蓮は、三日月から、上限の月を見て、それから、八つ目の満月を見た。運命の、月満ちる、十五夜。蓮と鈴が十五歳となる夜。そして、どちらかが、滅びてしまうかもしれない夜。満ち欠ける月たちを睨みながら、絶対に、二人で、十五歳になるんだと、堅く、誓って、ふと、蓮は、違和感に気が付いた。何かが、おかしい。良く、考えなくてはと、そこに、焦点をあわせようとしたとき。
「うん。わかった♪ 楽歩は、いつも、廻子お姉ちゃんと、こうやって、歌を創っているの?」
鈴の明るい声に、蓮は、思わず、鈴を見た。鈴は、蓮には気付かずに、明るく、楽歩に話しかけている。
「……いや、一人だ。ごく、たまには、他の者とするが、ほとんど、一人だ」
何となく、おもしろくなくて、もう一度、満ち欠ける月を見たが、もう、何に違和感を覚えたのかも、さっぱり、掴めなくて、ただ、楽歩の、低い、何か、堪えるような声が聴こえてきた。
「淋しくないの?」
「さぁ……どうだろうな」
「作った歌は、どうしているんだ?」
感情を殺した……というより、最初から、感情が欠落しているような声に、ひどく、淋しさを覚えて、蓮は、そう聴いた。
「外に流している」
『外に流す?』
蓮と鈴は、顔を見合わせあって、そう聴いた。
「海や空に流す。そうすると、耳の良い者が聞きつけて、歌うようになる」
「だから、海渡たちが知っていたのか」
蓮は、納得するとともに、自分の元へ導く歌を、どんな思いで、外に流していたのかと、何だか、淋しく思った。
「でも、一緒に、歌ったりしたいって、思わないの?」
鈴も、蓮とは違うが、淋しいと思ったのか、そう聞いた。
「……思わないでもないが」
「わかった。じゃあ、じゃあ、作った歌、みんな、一緒に歌っていこう♪ 作った人は、そのまんま歌って、他の人は、ちょっと、編曲を加えて歌うの♪」
鈴が、嬉しそうに言った。それは、楽歩のためというよりも、自分もやってみたいという、きらきらした感じだった。
「それは、おもしろそうだ。では、それでいこう」
「うん。じゃあ、それで。順番は、誰から?」
「そうだな。三人だから」
「え!? 廻子お姉ちゃんはしないの!?」
楽歩の言葉に、鈴が、そう叫んで、廻子を振り返った。
「はい。私は……遣り残した仕事がありますので……」
廻子は、申し訳なさそうに、俯きながらも、消え入りそうな声で、そう答えた。
「そっかぁ。じゃあ、仕方がないね」
「すみません……皆様で、お楽しみ下さい………それでは、失礼いたします」
廻子は、うなだれるように、頭を下げた。そして、扉の前で、もう一度、深々と頭を下げると、そのまま、扉の向こうに消えていった。
双子の月鏡 ~蓮の夢~ 二十一
このニ、三日、影鏡から出てくるもののアイディアが出てこなくて、苦労しました。締め切りが、二日、三日って迫っているときに、アイディアが出てこないって、ものすごく、辛いですね。

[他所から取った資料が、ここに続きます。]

-- ==== Sys2Proof/Machine/Frames.lean ====
section
/-! DEFINITION. The bytes the transmitter puts on the line: replies, report headers and report bodies
(12, 12.1, 12.7). The state keeps a frame as what it says; this file spells it. -/

namespace Sys2Proof

/-- Refusal codes (12.1). -/
def RefusalCode.code : RefusalCode → Nat
  | .unknownRequest => 1
  | .badLength => 2
  | .badField => 3
  | .level => 4
  | .noAuthority => 5
  | .busy => 6
  | .state => 7
  | .held => 8
  | .pumpStopped => 9
  | .tripped => 10
  | .sensor => 11
  | .notPermitted => 12
  | .tableFull => 13
  | .zoneInAlarm => 14
  | .notFound => 15

namespace Machine

/-- A reply's payload (12.1). -/
def ReplyData.payload : ReplyData → List Byte
  | .done d => 0 :: d
  | .accepted d => 1 :: d
  | .refused c => [2, byte c.code]

def StationCause.code : StationCause → Nat
  | .granted => 1
  | .yielded => 2
  | .priority => 3
  | .linkLost => 4
  | .lostToRequester => 5

def StationAnswer.code : StationAnswer → Nat
  | .refused => 1
  | .timedOut => 2
  | .requesterLost => 3

def LevelCause.code : LevelCause → Nat
  | .entered => 1
  | .left => 2
  | .keyReleased => 3
  | .linkRestart => 4

def AlarmCause.code : AlarmCause → Nat
  | .active => 1
  | .returned => 2
  | .momentary => 3
  | .ack => 4

def EntryState.code : EntryState → Nat
  | .activeUnacked => 0
  | .activeAcked => 1
  | .returnedUnacked => 2

/-- The KIND of each report (12.2). -/
def ReportBody.kind : ReportBody → Byte
  | .axisState .. => 0x80
  | .axisOutcome .. => 0x81
  | .stationChanged .. => 0x88
  | .stationRequested .. => 0x89
  | .stationAnswer .. => 0x8A
  | .holdClaims .. => 0x8B
  | .holdEstablished .. => 0x8C
  | .levelChanged .. => 0x8D
  | .doorState .. => 0x90
  | .zoneState .. => 0x91
  | .callAdmitted .. => 0x98
  | .callRemoved .. => 0x98
  | .laneButton .. => 0x99
  | .permissiveChanged .. => 0xA0
  | .alarmChanged .. => 0xA8
  | .tripLineChanged .. => 0xA9
  | .storeResult .. => 0xB0
  | .controllerResetDone .. => 0xB1

/-- The bytes of a report's body (12.7). AXIS OUTCOME is sent with the fields listed, 15 bytes, where its
length column says 14, and ALARM CHANGED with 14, where it says 13 (log entry 51). In the motion flags of
AXIS OUTCOME bit 1 alone, which 12.7 names, is sent, and the other bits as 0: the model's choice (log entry
57). -/
def ReportBody.bytes : ReportBody → List Byte
  | .axisState a p n c =>
    [byte a, byte p.code, byte n.code, byte (c.elim 0 MotionOutcome.code)]
  | .axisOutcome a m =>
    [byte a, bitsByte [false, m.target.isSome], byte m.origin.code, byte m.kind.code] ++
    beInt16 (m.target.getD 0) ++ be32 m.start.toNat ++ beTime m.finish ++
    [byte (m.outcome.elim 0 MotionOutcome.code)]
  | .stationChanged a p n c =>
    [byte a, byte (Link.codeOpt p), byte (Link.codeOpt n), byte c.code]
  | .stationRequested a l t => [byte a, byte l.code] ++ be32 t.toNat
  | .stationAnswer a x => [byte a, byte x.code]
  | .holdClaims c h => [claimsByte c, byte h.code]
  | .holdEstablished c t => claimsByte c :: be32 t.toNat
  | .levelChanged l v c => [byte l.code, byte v.code, byte c.code]
  | .doorState d p n c => [byte d, byte p.code, byte n.code, byte c.code]
  | .zoneState z a c => [byte z, boolByte a, byte c.code]
  | .callAdmitted c => c.head ++ [0, 0, 0, 0]
  | .callRemoved c r => c.head ++ [1, byte r.code, 0, 0]
  | .laneButton n p => [byte n, boolByte p]
  | .permissiveChanged p r src =>
    [byte p, boolByte r, boolByte src.isSome, byte (src.elim 0 Source.kindCode),
      byte (src.elim 0 Source.index)]
  | .alarmChanged c p n occ f t cause =>
    [byte c, bitsByte [p.isSome], byte (p.elim 0 EntryState.code), byte (n.elim 3 EntryState.code),
      byte occ] ++ be32 f.toNat ++ be32 t.toNat ++ [byte cause.code]
  | .tripLineChanged stopLine v => [boolByte stopLine, boolByte v]
  | .storeResult good r => boolByte (!good) :: be16 r
  | .controllerResetDone r d => be16 r ++ [boolByte d]

/-- The KIND, TAG and payload of a frame on the line (12, 12.1): a report carries TAG 0, its five-byte
header and its body. -/
def TxFrame.frame : TxFrame → Frame
  | .reply r => ⟨r.kind, r.tag, r.data.payload⟩
  | .report r lost =>
    ⟨r.body.kind, 0, be32 r.time.toNat ++ [bitsByte [lost]] ++ r.body.bytes⟩

/-- The bytes of a frame on the line, START to CRC (12). -/
def Frame.bytes (f : Frame) : List Byte :=
  0xC3 :: byte (f.payload.length + 2) :: f.kind :: f.tag :: f.payload ++ be16 (Frame.crc f).toNat

/-- The bytes of the frame a link's transmitter is sending. -/
def LinkController.lineBytes (c : LinkController) : Option (List Byte) :=
  c.line.map fun x => Frame.bytes x.frame

end Machine

end Sys2Proof
end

まぁ、でも、無事に、決まって、本当に、良かったです。
月の満ち欠けの円は、時計というより、観覧車見たいな感じです。時計とは、さかさまに、回ります。(これのアイディアも、少し、苦労しました)
あと、中秋の名月なんですが、陰暦に、数え直した場合は、九月十四日が八月十五日(なかあき)になります。でも、満月なのは、十五日になります。何だか、混乱しますね。